Action item: Print, in exact form, the lines below from the one containing "i v).aluA = s.aluA := rfl" through the one containing "d).dbus = s.dbus := rfl", and omit all others.

⁂

/-! setPc -/

@[simp] theorem State.setPc_x (s : State) (n : Nat) : (s.setPc n).x = s.x := rfl
@[simp] theorem State.setPc_input (s : State) (n : Nat) : (s.setPc n).input = s.input := rfl
@[simp] theorem State.setPc_pc (s : State) (n : Nat) : (s.setPc n).pc = n := rfl
@[simp] theorem State.setPc_flags (s : State) (n : Nat) : (s.setPc n).flags = s.flags := rfl
@[simp] theorem State.setPc_stk (s : State) (n : Nat) : (s.setPc n).stk = s.stk := rfl
@[simp] theorem State.setPc_depth (s : State) (n : Nat) : (s.setPc n).depth = s.depth := rfl
@[simp] theorem State.setPc_hdrHi (s : State) (n : Nat) : (s.setPc n).hdrHi = s.hdrHi := rfl
@[simp] theorem State.setPc_hdrLo (s : State) (n : Nat) : (s.setPc n).hdrLo = s.hdrLo := rfl
@[simp] theorem State.setPc_mem (s : State) (n : Nat) : (s.setPc n).mem = s.mem := rfl
@[simp] theorem State.setPc_fb (s : State) (n : Nat) : (s.setPc n).fb = s.fb := rfl
@[simp] theorem State.setPc_dbus (s : State) (n : Nat) : (s.setPc n).dbus = s.dbus := rfl
@[simp] theorem State.setPc_abus (s : State) (n : Nat) : (s.setPc n).abus = s.abus := rfl
@[simp] theorem State.setPc_abr (s : State) (n : Nat) : (s.setPc n).abr = s.abr := rfl
@[simp] theorem State.setPc_aluA (s : State) (n : Nat) : (s.setPc n).aluA = s.aluA := rfl
@[simp] theorem State.setPc_aluB (s : State) (n : Nat) : (s.setPc n).aluB = s.aluB := rfl
@[simp] theorem State.setPc_aluR (s : State) (n : Nat) : (s.setPc n).aluR = s.aluR := rfl
@[simp] theorem State.setPc_halted (s : State) (n : Nat) : (s.setPc n).halted = s.halted := rfl
@[simp] theorem State.setPc_haltRecord (s : State) (n : Nat) : (s.setPc n).haltRecord = s.haltRecord := rfl
@[simp] theorem State.setPc_reports (s : State) (n : Nat) : (s.setPc n).reports = s.reports := rfl
@[simp] theorem State.setPc_freeIdx (s : State) (n : Nat) : (s.setPc n).freeIdx = s.freeIdx := rfl

/-! setFlags -/

@[simp] theorem State.setFlags_x (s : State) (v : Byte) : (s.setFlags v).x = s.x := rfl
@[simp] theorem State.setFlags_input (s : State) (v : Byte) : (s.setFlags v).input = s.input := rfl
@[simp] theorem State.setFlags_pc (s : State) (v : Byte) : (s.setFlags v).pc = s.pc := rfl
@[simp] theorem State.setFlags_flags (s : State) (v : Byte) : (s.setFlags v).flags = v := rfl
@[simp] theorem State.setFlags_stk (s : State) (v : Byte) : (s.setFlags v).stk = s.stk := rfl
@[simp] theorem State.setFlags_depth (s : State) (v : Byte) : (s.setFlags v).depth = s.depth := rfl
@[simp] theorem State.setFlags_hdrHi (s : State) (v : Byte) : (s.setFlags v).hdrHi = s.hdrHi := rfl
@[simp] theorem State.setFlags_hdrLo (s : State) (v : Byte) : (s.setFlags v).hdrLo = s.hdrLo := rfl
@[simp] theorem State.setFlags_mem (s : State) (v : Byte) : (s.setFlags v).mem = s.mem := rfl
@[simp] theorem State.setFlags_fb (s : State) (v : Byte) : (s.setFlags v).fb = s.fb := rfl
@[simp] theorem State.setFlags_dbus (s : State) (v : Byte) : (s.setFlags v).dbus = s.dbus := rfl
@[simp] theorem State.setFlags_abus (s : State) (v : Byte) : (s.setFlags v).abus = s.abus := rfl
@[simp] theorem State.setFlags_abr (s : State) (v : Byte) : (s.setFlags v).abr = s.abr := rfl
@[simp] theorem State.setFlags_aluA (s : State) (v : Byte) : (s.setFlags v).aluA = s.aluA := rfl
@[simp] theorem State.setFlags_aluB (s : State) (v : Byte) : (s.setFlags v).aluB = s.aluB := rfl
@[simp] theorem State.setFlags_aluR (s : State) (v : Byte) : (s.setFlags v).aluR = s.aluR := rfl
@[simp] theorem State.setFlags_halted (s : State) (v : Byte) : (s.setFlags v).halted = s.halted := rfl
@[simp] theorem State.setFlags_haltRecord (s : State) (v : Byte) : (s.setFlags v).haltRecord = s.haltRecord := rfl
@[simp] theorem State.setFlags_reports (s : State) (v : Byte) : (s.setFlags v).reports = s.reports := rfl
@[simp] theorem State.setFlags_freeIdx (s : State) (v : Byte) : (s.setFlags v).freeIdx = s.freeIdx := rfl

/-! setSlot -/

@[simp] theorem State.setSlot_x (s : State) (i : Fin 8) (v : Byte) : (s.setSlot i v).x = s.x := rfl
@[simp] theorem State.setSlot_input (s : State) (i : Fin 8) (v : Byte) : (s.setSlot i v).input = s.input := rfl
@[simp] theorem State.setSlot_pc (s : State) (i : Fin 8) (v : Byte) : (s.setSlot i v).pc = s.pc := rfl
@[simp] theorem State.setSlot_flags (s : State) (i : Fin 8) (v : Byte) : (s.setSlot i v).flags = s.flags := rfl
@[simp] theorem State.setSlot_stk (s : State) (i : Fin 8) (v : Byte) : (s.setSlot i v).stk = s.stk.set i v := rfl
@[simp] theorem State.setSlot_depth (s : State) (i : Fin 8) (v : Byte) : (s.setSlot i v).depth = s.depth := rfl
@[simp] theorem State.setSlot_hdrHi (s : State) (i : Fin 8) (v : Byte) : (s.setSlot i v).hdrHi = s.hdrHi := rfl
@[simp] theorem State.setSlot_hdrLo (s : State) (i : Fin 8) (v : Byte) : (s.setSlot i v).hdrLo = s.hdrLo := rfl
@[simp] theorem State.setSlot_mem (s : State) (i : Fin 8) (v : Byte) : (s.setSlot i v).mem = s.mem := rfl
@[simp] theorem State.setSlot_fb (s : State) (i : Fin 8) (v : Byte) : (s.setSlot i v).fb = s.fb := rfl
@[simp] theorem State.setSlot_dbus (s : State) (i : Fin 8) (v : Byte) : (s.setSlot i v).dbus = s.dbus := rfl
@[simp] theorem State.setSlot_abus (s : State) (i : Fin 8) (v : Byte) : (s.setSlot i v).abus = s.abus := rfl
@[simp] theorem State.setSlot_abr (s : State) (i : Fin 8) (v : Byte) : (s.setSlot i v).abr = s.abr := rfl
@[simp] theorem State.setSlot_aluA (s : State) (i : Fin 8) (v : Byte) : (s.setSlot i v).aluA = s.aluA := rfl
@[simp] theorem State.setSlot_aluB (s : State) (i : Fin 8) (v : Byte) : (s.setSlot i v).aluB = s.aluB := rfl
@[simp] theorem State.setSlot_aluR (s : State) (i : Fin 8) (v : Byte) : (s.setSlot i v).aluR = s.aluR := rfl
@[simp] theorem State.setSlot_halted (s : State) (i : Fin 8) (v : Byte) : (s.setSlot i v).halted = s.halted := rfl
@[simp] theorem State.setSlot_haltRecord (s : State) (i : Fin 8) (v : Byte) : (s.setSlot i v).haltRecord = s.haltRecord := rfl
@[simp] theorem State.setSlot_reports (s : State) (i : Fin 8) (v : Byte) : (s.setSlot i v).reports = s.reports := rfl
@[simp] theorem State.setSlot_freeIdx (s : State) (i : Fin 8) (v : Byte) : (s.setSlot i v).freeIdx = s.freeIdx := rfl

/-! setDepth -/

@[simp] theorem State.setDepth_x (s : State) (d : Fin 9) : (s.setDepth d).x = s.x := rfl
@[simp] theorem State.setDepth_input (s : State) (d : Fin 9) : (s.setDepth d).input = s.input := rfl
@[simp] theorem State.setDepth_pc (s : State) (d : Fin 9) : (s.setDepth d).pc = s.pc := rfl
@[simp] theorem State.setDepth_flags (s : State) (d : Fin 9) : (s.setDepth d).flags = s.flags := rfl
@[simp] theorem State.setDepth_stk (s : State) (d : Fin 9) : (s.setDepth d).stk = s.stk := rfl
@[simp] theorem State.setDepth_depth (s : State) (d : Fin 9) : (s.setDepth d).depth = d := rfl
@[simp] theorem State.setDepth_hdrHi (s : State) (d : Fin 9) : (s.setDepth d).hdrHi = s.hdrHi := rfl
@[simp] theorem State.setDepth_hdrLo (s : State) (d : Fin 9) : (s.setDepth d).hdrLo = s.hdrLo := rfl
@[simp] theorem State.setDepth_mem (s : State) (d : Fin 9) : (s.setDepth d).mem = s.mem := rfl
@[simp] theorem State.setDepth_fb (s : State) (d : Fin 9) : (s.setDepth d).fb = s.fb := rfl
@[simp] theorem State.setDepth_dbus (s : State) (d : Fin 9) : (s.setDepth d).dbus = s.dbus := rfl
@[simp] theorem State.setDepth_abus (s : State) (d : Fin 9) : (s.setDepth d).abus = s.abus := rfl
@[simp] theorem State.setDepth_abr (s : State) (d : Fin 9) : (s.setDepth d).abr = s.abr := rfl
@[simp] theorem State.setDepth_aluA (s : State) (d : Fin 9) : (s.setDepth d).aluA = s.aluA := rfl
@[simp] theorem State.setDepth_aluB (s : State) (d : Fin 9) : (s.setDepth d).aluB = s.aluB := rfl
@[simp] theorem State.setDepth_aluR (s : State) (d : Fin 9) : (s.setDepth d).aluR = s.aluR := rfl
@[simp] theorem State.setDepth_halted (s : State) (d : Fin 9) : (s.setDepth d).halted = s.halted := rfl
@[simp] theorem State.setDepth_haltRecord (s : State) (d : Fin 9) : (s.setDepth d).haltRecord = s.haltRecord := rfl
@[simp] theorem State.setDepth_reports (s : State) (d : Fin 9) : (s.setDepth d).reports = s.reports := rfl
@[simp] theorem State.setDepth_freeIdx (s : State) (d : Fin 9) : (s.setDepth d).freeIdx = s.freeIdx := rfl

⁂

Answer to this task:
@[simp] theorem State.setSlot_aluA (s : State) (i : Fin 8) (v : Byte) : (s.setSlot i v).aluA = s.aluA := rfl
@[simp] theorem State.setSlot_aluB (s : State) (i : Fin 8) (v : Byte) : (s.setSlot i v).aluB = s.aluB := rfl
@[simp] theorem State.setSlot_aluR (s : State) (i : Fin 8) (v : Byte) : (s.setSlot i v).aluR = s.aluR := rfl
@[simp] theorem State.setSlot_halted (s : State) (i : Fin 8) (v : Byte) : (s.setSlot i v).halted = s.halted := rfl
@[simp] theorem State.setSlot_haltRecord (s : State) (i : Fin 8) (v : Byte) : (s.setSlot i v).haltRecord = s.haltRecord := rfl
@[simp] theorem State.setSlot_reports (s : State) (i : Fin 8) (v : Byte) : (s.setSlot i v).reports = s.reports := rfl
@[simp] theorem State.setSlot_freeIdx (s : State) (i : Fin 8) (v : Byte) : (s.setSlot i v).freeIdx = s.freeIdx := rfl

/-! setDepth -/

@[simp] theorem State.setDepth_x (s : State) (d : Fin 9) : (s.setDepth d).x = s.x := rfl
@[simp] theorem State.setDepth_input (s : State) (d : Fin 9) : (s.setDepth d).input = s.input := rfl
@[simp] theorem State.setDepth_pc (s : State) (d : Fin 9) : (s.setDepth d).pc = s.pc := rfl
@[simp] theorem State.setDepth_flags (s : State) (d : Fin 9) : (s.setDepth d).flags = s.flags := rfl
@[simp] theorem State.setDepth_stk (s : State) (d : Fin 9) : (s.setDepth d).stk = s.stk := rfl
@[simp] theorem State.setDepth_depth (s : State) (d : Fin 9) : (s.setDepth d).depth = d := rfl
@[simp] theorem State.setDepth_hdrHi (s : State) (d : Fin 9) : (s.setDepth d).hdrHi = s.hdrHi := rfl
@[simp] theorem State.setDepth_hdrLo (s : State) (d : Fin 9) : (s.setDepth d).hdrLo = s.hdrLo := rfl
@[simp] theorem State.setDepth_mem (s : State) (d : Fin 9) : (s.setDepth d).mem = s.mem := rfl
@[simp] theorem State.setDepth_fb (s : State) (d : Fin 9) : (s.setDepth d).fb = s.fb := rfl
@[simp] theorem State.setDepth_dbus (s : State) (d : Fin 9) : (s.setDepth d).dbus = s.dbus := rfl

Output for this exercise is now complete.